(Extracted data entries)
▬▬▬
-- ==== Sys2Proof/Laws/State.lean ====
section
/-! SUPPORT. One lemma per field of the state for each named update of it, so that no proof unfolds a record update. -/

namespace Sys2Proof.Machine

/-! ### `complete` -/

@[simp] theorem complete_limbs (r : Results) (s : State) : (complete r s).limbs = s.limbs := rfl
@[simp] theorem complete_op0 (r : Results) (s : State) : (complete r s).op0 = s.op0 := rfl
@[simp] theorem complete_op1 (r : Results) (s : State) : (complete r s).op1 = s.op1 := rfl
@[simp] theorem complete_op2 (r : Results) (s : State) : (complete r s).op2 = s.op2 := rfl
@[simp] theorem complete_res0 (r : Results) (s : State) : (complete r s).res0 = r.res0 := rfl
@[simp] theorem complete_res1 (r : Results) (s : State) : (complete r s).res1 = SignMag.ofInt r.res1 := rfl
@[simp] theorem complete_res2 (r : Results) (s : State) : (complete r s).res2 = SignMag.ofInt r.res2 := rfl
@[simp] theorem complete_rcnt (r : Results) (s : State) : (complete r s).rcnt = r.rcnt := rfl
@[simp] theorem complete_rtag (r : Results) (s : State) : (complete r s).rtag = r.tag := rfl
@[simp] theorem complete_rv (r : Results) (s : State) : (complete r s).rv = .valid := rfl
@[simp] theorem complete_ctrl (r : Results) (s : State) : (complete r s).ctrl = s.ctrl := rfl
@[simp] theorem complete_status (r : Results) (s : State) : (complete r s).status = { s.status with busy := false, done := true } := rfl
@[simp] theorem complete_cmd (r : Results) (s : State) : (complete r s).cmd = s.cmd := rfl
@[simp] theorem complete_err (r : Results) (s : State) : (complete r s).err = s.err := rfl
@[simp] theorem complete_work (r : Results) (s : State) : (complete r s).work = none := rfl
@[simp] theorem complete_request (r : Results) (s : State) : (complete r s).request = none := rfl
@[simp] theorem complete_env (r : Results) (s : State) : (complete r s).env = s.env := rfl

/-! ### `raiseFault` -/

@[simp] theorem raiseFault_limbs (c : Cause) (s : State) : (raiseFault c s).limbs = s.limbs := rfl
@[simp] theorem raiseFault_op0 (c : Cause) (s : State) : (raiseFault c s).op0 = s.op0 := rfl
@[simp] theorem raiseFault_op1 (c : Cause) (s : State) : (raiseFault c s).op1 = s.op1 := rfl
@[simp] theorem raiseFault_op2 (c : Cause) (s : State) : (raiseFault c s).op2 = s.op2 := rfl
@[simp] theorem raiseFault_res0 (c : Cause) (s : State) : (raiseFault c s).res0 = s.res0 := rfl
@[simp] theorem raiseFault_res1 (c : Cause) (s : State) : (raiseFault c s).res1 = s.res1 := rfl
@[simp] theorem raiseFault_res2 (c : Cause) (s : State) : (raiseFault c s).res2 = s.res2 := rfl
@[simp] theorem raiseFault_rcnt (c : Cause) (s : State) : (raiseFault c s).rcnt = s.rcnt := rfl
@[simp] theorem raiseFault_rtag (c : Cause) (s : State) : (raiseFault c s).rtag = s.rtag := rfl
@[simp] theorem raiseFault_rv (c : Cause) (s : State) : (raiseFault c s).rv = s.rv := rfl
@[simp] theorem raiseFault_ctrl (c : Cause) (s : State) : (raiseFault c s).ctrl = s.ctrl := rfl
@[simp] theorem raiseFault_status (c : Cause) (s : State) : (raiseFault c s).status = { s.status with busy := false, fault := true } := rfl
@[simp] theorem raiseFault_cmd (c : Cause) (s : State) : (raiseFault c s).cmd = s.cmd := rfl
@[simp] theorem raiseFault_err (c : Cause) (s : State) : (raiseFault c s).err = c := rfl
@[simp] theorem raiseFault_work (c : Cause) (s : State) : (raiseFault c s).work = none := rfl
@[simp] theorem raiseFault_request (c : Cause) (s : State) : (raiseFault c s).request = none := rfl
@[simp] theorem raiseFault_env (c : Cause) (s : State) : (raiseFault c s).env = s.env := rfl

/-! ### `accept` -/

@[simp] theorem accept_limbs (w : Word) (s : State) : (accept w s).limbs = s.limbs := rfl
@[simp] theorem accept_op0 (w : Word) (s : State) : (accept w s).op0 = s.op0 := rfl
@[simp] theorem accept_op1 (w : Word) (s : State) : (accept w s).op1 = s.op1 := rfl
@[simp] theorem accept_op2 (w : Word) (s : State) : (accept w s).op2 = s.op2 := rfl
@[simp] theorem accept_res0 (w : Word) (s : State) : (accept w s).res0 = s.res0 := rfl
@[simp] theorem accept_res1 (w : Word) (s : State) : (accept w s).res1 = s.res1 := rfl
@[simp] theorem accept_res2 (w : Word) (s : State) : (accept w s).res2 = s.res2 := rfl
@[simp] theorem accept_rcnt (w : Word) (s : State) : (accept w s).rcnt = s.rcnt := rfl
@[simp] theorem accept_rtag (w : Word) (s : State) : (accept w s).rtag = s.rtag := rfl
@[simp] theorem accept_rv (w : Word) (s : State) : (accept w s).rv = .unspecified := rfl
@[simp] theorem accept_ctrl (w : Word) (s : State) : (accept w s).ctrl = s.ctrl := rfl
@[simp] theorem accept_status (w : Word) (s : State) : (accept w s).status = { s.status with done := false, busy := true } := rfl
@[simp] theorem accept_cmd (w : Word) (s : State) : (accept w s).cmd = w := rfl
@[simp] theorem accept_err (w : Word) (s : State) : (accept w s).err = s.err := rfl
@[simp] theorem accept_work (w : Word) (s : State) : (accept w s).work = some .accepted := rfl
@[simp] theorem accept_request (w : Word) (s : State) : (accept w s).request = s.request := rfl
@[simp] theorem accept_env (w : Word) (s : State) : (accept w s).env = s.env := rfl

/-! ### `dropWrite` -/

@[simp] theorem dropWrite_limbs (s : State) : (dropWrite s).limbs = s.limbs := rfl
@[simp] theorem dropWrite_op0 (s : State) : (dropWrite s).op0 = s.op0 := rfl
@[simp] theorem dropWrite_op1 (s : State) : (dropWrite s).op1 = s.op1 := rfl
@[simp] theorem dropWrite_op2 (s : State) : (dropWrite s).op2 = s.op2 := rfl
@[simp] theorem dropWrite_res0 (s : State) : (dropWrite s).res0 = s.res0 := rfl
@[simp] theorem dropWrite_res1 (s : State) : (dropWrite s).res1 = s.res1 := rfl
@[simp] theorem dropWrite_res2 (s : State) : (dropWrite s).res2 = s.res2 := rfl
@[simp] theorem dropWrite_rcnt (s : State) : (dropWrite s).rcnt = s.rcnt := rfl
@[simp] theorem dropWrite_rtag (s : State) : (dropWrite s).rtag = s.rtag := rfl
@[simp] theorem dropWrite_rv (s : State) : (dropWrite s).rv = s.rv := rfl
@[simp] theorem dropWrite_ctrl (s : State) : (dropWrite s).ctrl = s.ctrl := rfl
@[simp] theorem dropWrite_status (s : State) : (dropWrite s).status = { s.status with accerr := true } := rfl
@[simp] theorem dropWrite_cmd (s : State) : (dropWrite s).cmd = s.cmd := rfl
@[simp] theorem dropWrite_err (s : State) : (dropWrite s).err = s.err := rfl
@[simp] theorem dropWrite_work (s : State) : (dropWrite s).work = s.work := rfl
@[simp] theorem dropWrite_request (s : State) : (dropWrite s).request = s.request := rfl
@[simp] theorem dropWrite_env (s : State) : (dropWrite s).env = s.env := rfl

/-! ### `writeStatus` -/

@[simp] theorem writeStatus_limbs (w : Word) (s : State) : (writeStatus w s).limbs = s.limbs := rfl
@[simp] theorem writeStatus_op0 (w : Word) (s : State) : (writeStatus w s).op0 = s.op0 := rfl
@[simp] theorem writeStatus_op1 (w : Word) (s : State) : (writeStatus w s).op1 = s.op1 := rfl
@[simp] theorem writeStatus_op2 (w : Word) (s : State) : (writeStatus w s).op2 = s.op2 := rfl
@[simp] theorem writeStatus_res0 (w : Word) (s : State) : (writeStatus w s).res0 = s.res0 := rfl
@[simp] theorem writeStatus_res1 (w : Word) (s : State) : (writeStatus w s).res1 = s.res1 := rfl
@[simp] theorem writeStatus_res2 (w : Word) (s : State) : (writeStatus w s).res2 = s.res2 := rfl
@[simp] theorem writeStatus_rcnt (w : Word) (s : State) : (writeStatus w s).rcnt = s.rcnt := rfl
@[simp] theorem writeStatus_rtag (w : Word) (s : State) : (writeStatus w s).rtag = s.rtag := rfl
@[simp] theorem writeStatus_rv (w : Word) (s : State) : (writeStatus w s).rv = s.rv := rfl
@[simp] theorem writeStatus_ctrl (w : Word) (s : State) : (writeStatus w s).ctrl = s.ctrl := rfl
@[simp] theorem writeStatus_status (w : Word) (s : State) : (writeStatus w s).status = s.status.writeOneToClear w := rfl
@[simp] theorem writeStatus_cmd (w : Word) (s : State) : (writeStatus w s).cmd = s.cmd := rfl
@[simp] theorem writeStatus_err (w : Word) (s : State) : (writeStatus w s).err = s.err := rfl
@[simp] theorem writeStatus_work (w : Word) (s : State) : (writeStatus w s).work = s.work := rfl
@[simp] theorem writeStatus_request (w : Word) (s : State) : (writeStatus w s).request = s.request := rfl
@[simp] theorem writeStatus_env (w : Word) (s : State) : (writeStatus w s).env = s.env := rfl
▬▬▬
Task to complete:
Retype the first line of the entries and every line after it, please, through the line that contains "r s).limbs = s.limbs := rfl". Add nothing.

Finished exercise:
-- ==== Sys2Proof/Laws/State.lean ====
section
/-! SUPPORT. One lemma per field of the state for each named update of it, so that no proof unfolds a record update. -/

namespace Sys2Proof.Machine

/-! ### `complete` -/

@[simp] theorem complete_limbs (r : Results) (s : State) : (complete r s).limbs = s.limbs := rfl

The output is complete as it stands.